Records from a data source:

/-- MANIFEST_FORMAT on the whole manifest: ENTRY, counts, length, reserved bits, padding. -/
def checkFormat (bs : List Byte) (m : Manifest) : Verdict :=
  let res (bad : Nat → Option Nat) (x : Entry) : Verdict := (bad x.2).map fun o => (stManifestFormat, x.1 + o)
  let zeros (off n : Nat) : Verdict := failIf (leAt bs off n != 0) stManifestFormat off
  firstOf (
    [failIf (m.entry % 8 != 0 || decide (2 ^ 48 ≤ m.entry)) stManifestFormat 0x08,
     failIf (2 ≤ m.numctl) stManifestFormat 0x19,
     failIf (16 < leAt bs 0x1A 1) stManifestFormat 0x1A,
     failIf (32 < leAt bs 0x1B 1) stManifestFormat 0x1B,
     failIf (32 < leAt bs 0x1C 1) stManifestFormat 0x1C,
     failIf (16 < leAt bs 0x1D 1) stManifestFormat 0x1D,
     failIf (8 < leAt bs 0x1E 1) stManifestFormat 0x1E,
     zeros 0x1F 33] ++
    m.rings.map (res ringReserved) ++ m.shapes.map (res shapeReserved) ++
    m.wins.map (res winReserved) ++ m.sems.map (res semReserved) ++
    (m.itins.map fun x => firstOf [
      failIf (x.words.isEmpty || decide (64 < x.words.length)) stManifestFormat x.off,
      res itinReserved (x.off, x.head)]) ++
    [failIf (leAt bs 4 4 != alignUp 64 m.stop) stManifestFormat 4, zeros m.stop (leAt bs 4 4 - m.stop)])

/-- Two ranges overlap. -/
def overlaps (a n b k : Nat) : Bool := decide (a < b + k) && decide (b < a + n)

def ringBytes (x : Nat) : Nat := ringDepth x * (ringUnits x * 64)

/-- Contexts other than `c` of its tile that are launched. -/
def launchedOthers (d : Dev) (c : Nat) : List Ctx :=
  ((tileCtxs (tileOf c)).filter fun o => o != c && (ctxAt d o).state.launched).map (ctxAt d)

/-- SRAM_RANGE (R40, R72). -/
def checkSram (d : Dev) (c : Nat) (m : Manifest) : Verdict :=
  let bad : Bool := decide (sramOwned < m.base + m.size) ||
    (threaded d (partOfCtx d c) && (launchedOthers d c).any fun o =>
      overlaps m.base m.size o.sramBase o.sramSize)
  let out (x : Entry) : Bool :=
    decide (ringBase x.2 < m.base) || decide (m.base + m.size < ringBase x.2 + ringBytes x.2)
  let earlier (i : Nat) (x : Entry) : Bool := (m.rings.take i).any fun y =>
    overlaps (ringBase x.2) (ringBytes x.2) (ringBase y.2) (ringBytes y.2)
  firstOf (failIf bad stSramRange 0x10 ::
    ((List.range m.rings.length).zip m.rings).map fun (i, x) =>
      failIf (out x || earlier i x) stSramRange x.1)

/-- ALIGNMENT (R138, R161); `mva` is the manifest's own address (R160). -/
def checkAlign (t mva : Nat) (m : Manifest) : Verdict :=
  firstOf (
    [failIf (mva % 64 != 0) stAlignment 0,
     failIf (m.base % 64 != 0) stAlignment 0x10,
     failIf (m.size % 64 != 0) stAlignment 0x14] ++
    (m.rings.map fun x => failIf (ringBase x.2 % 64 != 0) stAlignment x.1) ++
    (m.shapes.map fun x => failIf (bits x.2 103 64 % 64 != 0) stAlignment (x.1 + 8)) ++
    (m.wins.map fun x => firstOf [
      failIf (bits x.2 63 0 % 64 != 0) stAlignment x.1,
      failIf (bits x.2 103 64 % 64 != 0 || bits x.2 103 64 == 0) stAlignment (x.1 + 8)]) ++
    (m.itins.map fun x =>
      ((spansOf x.words t).bads.head?).map fun i => (stAlignment, x.wordOff i)))

/-- RING_INVALID (R150). -/
def checkRings (t : Nat) (m : Manifest) : Verdict :=
  firstOf (((List.range m.rings.length).zip m.rings).map fun (i, x) =>
    let used := (m.itins.filter fun y => y.ring == i).length
    firstOf [
      failIf (decide (ringDepth x.2 < 2) || decide (256 < ringDepth x.2)) stRingInvalid (x.1 + 6),
      failIf (decide (ringUnits x.2 < 1) || decide (8192 < ringUnits x.2)) stRingInvalid (x.1 + 4),
      failIf (4 ≤ ringKind x.2) stRingInvalid (x.1 + 7),
      failIf (ringKind x.2 == 3 && ringLeaderCtx x.2 / 128 != t / 16) stRingInvalid (x.1 + 8),
      failIf (decide (ringKind x.2 ≤ 1) && used != 1) stRingInvalid x.1])

/-- Bounds of a shape (R138): the offset in its entry of a field out of range, for a product of ROWS and
ROW_UNITS that is too large that of ROW_UNITS (log 158). -/
def shapeBad (x : Shape) : Option Nat :=
  if x.rows < x.vrows then some 2
  else if x.units < 1 ∨ 8192 < x.units ∨ 8192 < x.rows * x.units then some 4
  else none

/-- The checks on a program's words from word `i` on: `open_` holds the ends of the open loops,
innermost first (R135 to R138, R149). The word that fails; past the program, its number of words. Words after
an END are checked for what is reserved or out of range. -/
def checkWords (wordBad : Nat → Bool) : List Nat → Nat → List Nat → Option Nat
  | [], i, _ => some i
  | w :: ws, i, open_ =>
    let open_ := open_.dropWhile fun e => e ≤ i
    let bad (w : Nat) : Bool := wordBad w || !itWordOk w
    if bad w then some i
    else
      match itOp w with
      | 0 =>
        if open_.isEmpty then (ws.findIdx? bad).map (i + 1 + ·) else some i
      | 1 =>
        let e := i + 1 + loopBody w
        if loopLevel w ≠ open_.length ∨ 6 ≤ open_.length ∨ (open_.headD e) < e then some i
        else checkWords wordBad ws (i + 1) (e :: open_)
      | _ => checkWords wordBad ws (i + 1) open_

/-- ITINERARY_INVALID on one itinerary. -/
def checkItin (m : Manifest) (x : ItEntry) : Verdict :=
  match m.rings[x.ring]? with
  | none => some (stItineraryInvalid, x.off + 1)
  | some r =>
    let wordBad (w : Nat) : Bool :=
      itOp w == 4 &&
        match m.shapes[fetchShape w]? with
        | none => true
        | some s =>
          let s := shapeOf s.2
          decide (ringUnits r.2 < s.rows * s.units) || (x.store && fetchMcast w != 0)
    firstOf [
      failIf (ringKind r.2 != x.store.toNat) stItineraryInvalid (x.off + 2),
      failIf (x.watch == 3 || (x.watch != 0 && (x.store || x.remote))) stItineraryInvalid (x.off + 2),
      failIf (x.winMask / 2 ^ m.wins.length != 0) stItineraryInvalid (x.off + 8),
      (checkWords wordBad x.words 0 []).map fun i =>
        (stItineraryInvalid, if i < x.words.length then x.wordOff i else x.off)]

def checkItins (m : Manifest) : Verdict :=
  firstOf ((m.shapes.map fun x => (shapeBad (shapeOf x.2)).map fun o => (stItineraryInvalid, x.1 + o)) ++
    m.itins.map (checkItin m))

/-- Elements the loops of a program produce (R143): `open_` holds end and COUNT of the open loops. -/
def elementsOf : List Nat → Nat → List (Nat × Nat) → Nat
  | [], _, _ => 0
  | w :: ws, i, open_ =>
    let open_ := open_.dropWhile fun e => e.1 ≤ i
    match itOp w with
    | 0 => 0
    | 1 => elementsOf ws (i + 1) ((i + 1 + loopBody w, loopCount w) :: open_)
    | 4 => (open_.map (·.2)).prod + elementsOf ws (i + 1) open_
    | _ => elementsOf ws (i + 1) open_

/-- ITINERARY_COUNT. -/
def checkCount (m : Manifest) : Verdict :=
  firstOf (m.itins.map fun x =>
    failIf (x.elements == 0 || elementsOf x.words 0 [] != x.elements) stItineraryCount (x.off + 4))

/-- The windows of a mask. -/
def windowsIn (m : Manifest) (mask : Nat) : List Window :=
  (((List.range m.wins.length).zip m.wins).filter fun e => bit mask e.1).map fun e => windowOf e.2.2

/-- ITINERARY_SPAN (R143). -/
def checkSpans (t : Nat) (m : Manifest) : Verdict :=
  let shapes := m.shapes.map fun x => shapeOf x.2
  firstOf (m.itins.map fun x =>
    let ws := windowsIn m x.winMask
    firstOf ((spansOf x.words t).spans.map fun sp =>
      match spanRange x.words shapes x.store sp with
      | none => none
      | some (lo, hi, wr) =>
        failIf (!ws.any fun y => decide (hi - lo ≤ (y.len : Int)) && if wr then y.wr else y.rd)
          stItinerarySpan (x.wordOff sp.word)))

### Action item
Restate the records above verbatim up to and including the line containing "failIf (32 < leAt bs 0x1C".

### Exercise output
/-- MANIFEST_FORMAT on the whole manifest: ENTRY, counts, length, reserved bits, padding. -/
def checkFormat (bs : List Byte) (m : Manifest) : Verdict :=
  let res (bad : Nat → Option Nat) (x : Entry) : Verdict := (bad x.2).map fun o => (stManifestFormat, x.1 + o)
  let zeros (off n : Nat) : Verdict := failIf (leAt bs off n != 0) stManifestFormat off
  firstOf (
    [failIf (m.entry % 8 != 0 || decide (2 ^ 48 ≤ m.entry)) stManifestFormat 0x08,
     failIf (2 ≤ m.numctl) stManifestFormat 0x19,
     failIf (16 < leAt bs 0x1A 1) stManifestFormat 0x1A,
     failIf (32 < leAt bs 0x1B 1) stManifestFormat 0x1B,
     failIf (32 < leAt bs 0x1C 1) stManifestFormat 0x1C,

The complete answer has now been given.